Le prix moyen d’un menu bistronomique à Nice tourne autour de 45 à 55 euros pour entrée-plat-dessert, contre 150 à 280 euros dans les restaurants étoilés du département. Cette accessibilité relative est au cœur du projet bistronomique : démocratiser la haute cuisine sans sacrifier la qualité.
L’influence Mirazur : une génération de chefs formés à l’excellence
Il est impossible de parler de bistronomie sur la Côte d’Azur sans évoquer Mauro Colagreco et son restaurant Mirazur à Menton, triple étoilé Michelin et élu meilleur restaurant du monde en 2019 par le classement 50 Best. Depuis plus de quinze ans, Mirazur forme des talents qui essaiment dans toute la région.

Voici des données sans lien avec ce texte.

-- ==== Sys2Proof/Machine/State.lean ====
section
/-! DEFINITION. The state of the package: everything the spec gives it, as plain data, and its value after reset. -/

namespace Sys2Proof.Machine

/-- A half of a 64-bit register held or captured for a requester (R9): the register's place, whether it is a write's held
lower half, and the 32 bits. -/
structure HalfHold where
  who : Requester
  place : Nat
  wr : Bool
  val : Nat
  deriving DecidableEq, Repr

/-- The hub's pins, reset lines and firmware state that no register shows. -/
structure Hub where
  phase : Phase := .rom
  /-- `PWRGD` low and being timed; a warm reset requested (R499, R500) -/
  pwrgdLow : Bool := false
  warmReq : Bool := false
  /-- dies whose `DRST_N` is released: `ch × 5 + 4` the field die, `ch × 5 + s` the die at site s (R395) -/
  released : List Nat := []
  /-- channels whose field die firmware has reported ready (R507) -/
  ready : List Nat := []
  /-- open-drain outputs asserted -/
  keeperN : Bool := false
  faultN : Bool := false
  faultHold : Bool := false
  thermtripN : Bool := false
  loadfailN : List Nat := []
  /-- consecutive watchdog expiries (R488) -/
  watchdog : Nat := 0
  /-- pod time minus SYSCLK time, SYSCLK time of the last accepted SYNC_IN pulse (R468) -/
  podOff : Nat := 0
  lastPulse : Option Nat := none
  /-- pending package budget commit: budget, reserve, weights (R458) -/
  budgetPend : Option (Nat × Nat × List Nat) := none
  weights : List Nat := [1, 1, 1, 1]
  /-- channels a retirement has been decided for and whose survivors have the notice still to take -/
  notices : List (Nat × Nat) := []
  /-- capability changes not yet reported, as (channel, code): R32 holds the report until the mirror shows them -/
  capsWait : List (Nat × Nat) := []
  /-- a `SYNC_OUT` pulse requested and not yet driven; the pin (R252, R469) -/
  outPend : Bool := false
  outPin : Bool := false
  /-- live channels that have the notice of an accepted SYNC_IN pulse still to take (R468) -/
  syncNotices : List Nat := []
  deriving DecidableEq, Repr

/-- The package. -/
structure State where
  /-- commands waiting, oldest first -/
  pending : List Instr
  /-- the fused part code (R30) -/
  part : Nat
  regs : SMap Word := []
  half : List HalfHold := []
  mem : List Host.Cell := []
  psn : List Nat := []
  /-- tiles by `tlLoc`, clusters by `clLoc`, channels -/
  tiles : SMap Tile := []
  cls : SMap Cluster := []
  chans : SMap Chan := []
  /-- Region Permission Table in force of each channel (R381), and the hub's copies with their epochs (R383): words 0 to 515
  the function records, from 516 on the window entries -/
  rpts : SMap (SMap Word) := []
  rptHub : SMap (SMap Word) := []
  rptHubEp : SMap Nat := []
  loads : SMap LoadSeq := []
  mons : SMap Monitor := []
  seals : SMap Seal := []
  port : Port := {}
  links : SMap FdlEnd := []
  cts : SMap Ct := []
  dists : SMap District := []
  fcs : SMap FaultCtl := []
  dailies : SMap Dailies := []
  nv : Nv := {}
  mgmt : Mgmt := {}
  hub : Hub := {}
  /-- (pseudo-channel, site) pairs of a channel lost since its lane list was built, as 4 × pseudo-channel + site (R182) -/
  lostLanes : SMap (List Nat) := []
  /-- pairs left out of a channel's lane list when it was built (R180, R486) -/
  absentLanes : SMap (List Nat) := []
  /-- the lane list by which a channel's HBM contents are laid out, where it is not the fused one (R181, R182) -/
  laid : SMap (List Nat) := []
  /-- ports of a channel removed for good (Table 22-3) -/
  goneports : SMap (List Nat) := []
  /-- MODEL's own field: how many free values have been taken -/
  free : Nat := 0
  deriving DecidableEq, Repr

/-- Why the machine stops. -/
inductive Fault
  /-- Raised by no command: the spec gives every command of its table an effect, a refusal by status code, or no effect.
  Safe. -/
  | illFormed
  deriving DecidableEq, Repr

/-- Why a command has no meaning. -/
inductive Refusal
  /-- Raised by the arms of `exec` whose command has no meaning yet, by its mnemonic. Safe. -/
  | notModelled (mnemonic : String)
  deriving DecidableEq, Repr

/-- The package after reset of a part: `PWRGD` accepted, the boot ROM still to run. -/
def State.start (part : Nat) : State := { pending := [], part := part }

/-- The package right after reset (R5, R499, R568): every register at its reset value, nothing queued, HBM and depots 0, the
boot ROM still to run. The part is a TZG-4H (log entry 1). -/
def State.reset : State := State.start 1

end Sys2Proof.Machine
end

Cette « école Mirazur » a créé un vivier de chefs qui maîtrisent des techniques de haute cuisine mais font le choix délibéré du bistrot accessible. Ils connaissent les producteurs locaux grâce aux jardins de Mirazur (l’établissement cultive une partie de ses légumes et herbes aromatiques), ils ont appris l’importance de la saisonnalité absolue, et ils apportent cette rigueur dans leurs propres adresses, à des prix infiniment plus accessibles.

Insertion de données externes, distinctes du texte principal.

/-- An error event classified, its action taken, its record written and its own effect had (R473 to R479, R492): the class and the
action with the state. -/
def faultCore (s : State) (e : FaultEv) : State × Nat × Nat :=
  let src := e.src.val
  let ty := e.ty.val
  let cl := e.cluster.val
  let code := evCode e.kind
  let sec := if src < 4 ∧ cl < 96 then clSection s src cl else 0
  let s := if 4 ≤ src ∨ s.chLive src then granuleFix (depotErr s e) e else s
  let s := (injDone s src ty cl).setFc src fun f => { f with count := SMap.put f.count ty (SMap.get 0 f.count ty + 1) }
  let (s, ovf, lv) := bucketAdd s src ty cl e.unit (evPoints e.kind)
  let (s, locPerm) := locEvent s src ty e.loc.toNat e.time.toNat e.kind
  let cls := if ovf then clsUnit else if locPerm then clsLocation else clsTransient
  let act := fclsAct (fclsWord s src ty)
  let (s, a) :=
    if cls = clsTransient then (s, evAction e.kind)
    else if src < 4 ∧ !s.chLive src then (s, 0)
    else
      let s := if src < 4 then s.fadd Fld.CH_FSTAT_PERM src 0 1 else s
      if act || forced s src ty cl then
        if src < 4 then takeAction s src ty cl e.unit e.loc.toNat code ovf else (s, if ty = 15 then 13 else 0)
      else (s, 0)
  let critical := decide (src = 4 ∧ e.kind = .persistent ∧ e.place = .hubState)
  let a := if critical then 13 else a
  let s := if 5 ≤ a ∧ a ≤ 10 then persist s a ty src cl (if ty = 12 then 0 else e.unit) e.time.toNat else s
  let s := if 4 ≤ a ∧ cls ≠ clsTransient then pend s Fld.HUB_FAULTPEND_PERM else s
  let s := faultRecord s src e.time.toNat code ty cls a cl e.unit e.loc.toNat lv sec
  let s := if e.kind = .persistent ∧ (4 ≤ src ∨ s.chLive src) then poisonPlace s e.place else s
  (if a = 13 then criticalFault s else s, cls, a)

/-- An error event reaches its controller. A permanent fault of the Seal unit found during WRITE does so when WRITE ends (R344);
one that a retirement of its channel has come before is recorded with `ACTION` 0 (R478, R495). -/
def faultTake (s : State) (e : FaultEv) : State :=
  let src := e.src.val
  if (src < 4 ∧ !s.chLive src ∧ !s.retired src) ∨ s.hub.phase = .keeper then s
  else
    let (t, cls, _) := faultCore s e
    if src < 4 ∧ !s.chLive src then (if cls = clsTransient then s else t)
    else
    if src < 4 ∧ e.ty = 12 ∧ cls ≠ clsTransient ∧ sealInWrite s src then
      s.setSeal src fun u => { u with late := u.late ++ [e] }
    else t

/-- `FAULT_EVENT` (R473 to R479, R492). -/
def execFaultEvent (e : FaultEv) (s : State) : Host.Outcome State Fault Refusal := .next <| faultTake s e

/-- `BUCKET_LEAK` (R474): a leak boundary of a unit's bucket. -/
def execBucketLeak (src : Fin 5) (ty : Fin 16) (cluster : Fin 128) (unit : Nat) (s : State) : Host.Outcome State Fault Refusal := .next <|
  let k := bucketKey ty.val cluster.val unit
  s.setFc src.val fun f => { f with bucket := SMap.put f.bucket k (SMap.get 0 f.bucket k - 1) }

/-- One type's step at the end of a 1 ms window (R476). -/
def stormStep (s : State) (src ty : Nat) : State :=
  let f := s.fc src
  let n := SMap.get 0 f.count ty
  let q := SMap.get 0 f.quiet ty
  let lv := stormOf s src ty
  let setLv := fun (s : State) (v : Nat) =>
    if src < 4 then s.fset Fld.CH_FSTAT_STORM src 0 (putBits (s.fget Fld.CH_FSTAT_STORM src) (2 * ty) 2 v) else s
  let cleared := s.setFc src fun f => { f with count := SMap.put f.count ty 0 }
  if fclsStorm (fclsWord s src ty) < n then
    setLv (cleared.setFc src fun f => { f with quiet := SMap.put f.quiet ty 0 }) (min 3 (lv + 1))
  else if q + 1 < 100 then cleared.setFc src fun f => { f with quiet := SMap.put f.quiet ty (q + 1) }
  else setLv (cleared.setFc src fun f => { f with quiet := SMap.put f.quiet ty 0 }) (lv - 1)

/-- `STORM_WINDOW` (R476). -/
def execStormWindow (src : Fin 5) (s : State) : Host.Outcome State Fault Refusal := .next <| (List.range 16).foldl (fun s ty => stormStep s src.val ty) s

Cette transmission crée une cohérence stylistique dans la scène bistronomique niçoise : attention portée aux herbes sauvages de l’arrière-pays, utilisation poétique des agrumes, mariage entre techniques continentales et saveurs méditerranéennes brutes.
Le Plongeoir : la bistronomie avec vue sur mer
Perché sur un rocher à l’extrémité de la Promenade des Anglais, Le Plongeoir est l’une des adresses les plus photographiées de Nice. Mais derrière l’esthétique spectaculaire — les tables en terrasse surplombent directement la Méditerranée — se cache une cuisine bistronomique sérieuse et constante.

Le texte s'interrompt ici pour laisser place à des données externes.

/-- Link states (`FDL_LINKn_STAT.STATE`). -/
def lDown : Nat := 0
def lTrain : Nat := 1
def lCapx : Nat := 2
def lAgree : Nat := 3
def lUprate : Nat := 4
def lActive : Nat := 5
def lRetrain : Nat := 6
def lL1 : Nat := 7
def lTest : Nat := 8
def lFailed : Nat := 9

def lkState (s : State) (l : LinkId) : Nat := s.fget Fld.FDL_LINKn_STAT_STATE (lkLoc l)
def lkVer (s : State) (l : LinkId) : Nat := s.fget Fld.FDL_LINKn_STAT_VER (lkLoc l)
def lkFeat (s : State) (l : LinkId) : Nat := s.fget Fld.FDL_LINKn_STAT_FEAT (lkLoc l)
def setLkState (s : State) (l : LinkId) (v : Nat) : State := s.fset Fld.FDL_LINKn_STAT_STATE (lkLoc l) 0 v
def lkErr (s : State) (l : LinkId) (c : Nat) : State := s.fset Fld.FDL_LINKn_ERR_CODE (lkLoc l) 0 c

/-! ### Capability records (Table 19-5) -/

def recVers (r : Nat) : Nat := bits r 0 2
def recRole (r : Nat) : Nat := bits r 2 2
def recMods (r : Nat) : Nat := bits r 4 3
def recFeat (r : Nat) : Nat := bits r 16 16
def recMaxtag (r : Nat) : Nat := bits r 32 16
def recCred (r k : Nat) : Nat := bits r (64 + 16 * k) 16
def recDieid (r : Nat) : Nat := bits r 160 32

/-- Feature bits. -/
def ftMem : Nat := 0
def ftMsg : Nat := 1
def ftSync : Nat := 2
def ftFrame : Nat := 3
def ftPwr : Nat := 4
def ftTest : Nat := 5
def ftReg : Nat := 6

/-- This end's record: the one set, or the package's own dies' (log entry 17). -/
def ownRec (s : State) (l : LinkId) : Nat :=
  let o := (s.lk l).own
  if o ≠ 0 then o
  else
    let role := if l.n.val = 4 then (if l.far then 0 else 1) else if l.far then 2 else 1
    let mods := if l.n.val = 4 then 1 else 4
    3 + role * 2 ^ 2 + mods * 2 ^ 4 + 0x7F * 2 ^ 16 + 256 * 2 ^ 32 +
      ((List.range 6).map fun k => 256 * 2 ^ (64 + 16 * k)).sum

/-- Versions an end may offer under `VERMAX` (Table 19-6 check 6). -/
def versUnder (vermax vers : Nat) : Nat :=
  (if 1 ≤ vermax then bits vers 0 1 else 0) + (if 2 ≤ vermax then 2 * bits vers 1 1 else 0)

/-- The record an end offers: no version above its `VERMAX`. -/
def offered (s : State) (l : LinkId) : Nat :=
  let r := ownRec s l
  putBits r 0 2 (versUnder (s.fget Fld.FDL_LINKn_CFG_VERMAX (lkLoc l)) (recVers r))

/-- Reserved fields of a record are 0 and `FLIT` is 0 (Table 19-6 check 2). -/
def recClean (r : Nat) : Bool :=
  decide (bits r 7 1 = 0 ∧ bits r 8 8 = 0 ∧ bits r 23 9 = 0 ∧ bits r 48 16 = 0 ∧ r / 2 ^ 192 = 0)

/-- Features a partner of a role must share (Table 19-6 check 4). -/
def featNeed (hubLink : Bool) (role feat : Nat) : Bool :=
  let has := fun k => feat.testBit k
  if hubLink then has ftMem && has ftMsg && has ftSync && has ftPwr && has ftReg
  else if role = 2 then has ftMem && has ftMsg && has ftSync && has ftFrame && has ftReg
  else has ftReg && (has ftMem || has ftMsg || has ftSync)

/-- The feature a class needs; RSP and MGT need none. -/
def clsFeat (k : Nat) : Option Nat :=
  if k = 0 then some ftMem else if k = 2 then some ftMsg else if k = 3 then some ftSync
  else if k = 5 then some ftFrame else none

/-- Credits meet R403 for the agreed features. -/
def credOk (r feat : Nat) : Bool :=
  (List.range 6).all fun k =>
    match clsFeat k with
    | some f => !feat.testBit f || decide (17 ≤ recCred r k)
    | none => decide (17 ≤ recCred r k)

/-- The agreement checks (R406, Table 19-6): the AGREE word, version in byte 0 and features in bytes 2 and 3. -/
def agreeWord (hubLink : Bool) (vermax mine theirs : Nat) : Option Nat :=
  let v := versUnder vermax (recVers mine) &&& recVers theirs
  let role := recRole theirs
  let f0 := recFeat mine &&& recFeat theirs
  let f := if role = 2 then f0 else putBits f0 ftFrame 1 0
  let roleOk := if hubLink then decide (recRole mine + role = 1) else decide (recRole mine = 1 ∧ 2 ≤ role)
  if v ≠ 0 && recClean mine && recClean theirs && roleOk && featNeed hubLink role f0 && credOk mine f && credOk theirs f &&
      decide (1 ≤ recMaxtag mine ∧ 1 ≤ recMaxtag theirs) then
    some ((if v.testBit 1 then 2 else 1) + f * 2 ^ 16)
  else none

La carte change selon les arrivages et les saisons, mais quelques signatures demeurent : la bouillabaisse revisitée en petits airs de fête, le tartare de thon rouge de Méditerranée aux agrumes de Menton, la panna cotta au lait de chèvre des collines de l’arrière-pays niçois. Les menus déjeuner, entre 35 et 45 euros, représentent un excellent rapport qualité-prix pour une adresse de ce niveau.
Réservation indispensable, surtout en été. Le Plongeoir est accessible en tram (arrêt Albert 1er) ou à pied depuis le centre-ville en longeant la Promenade.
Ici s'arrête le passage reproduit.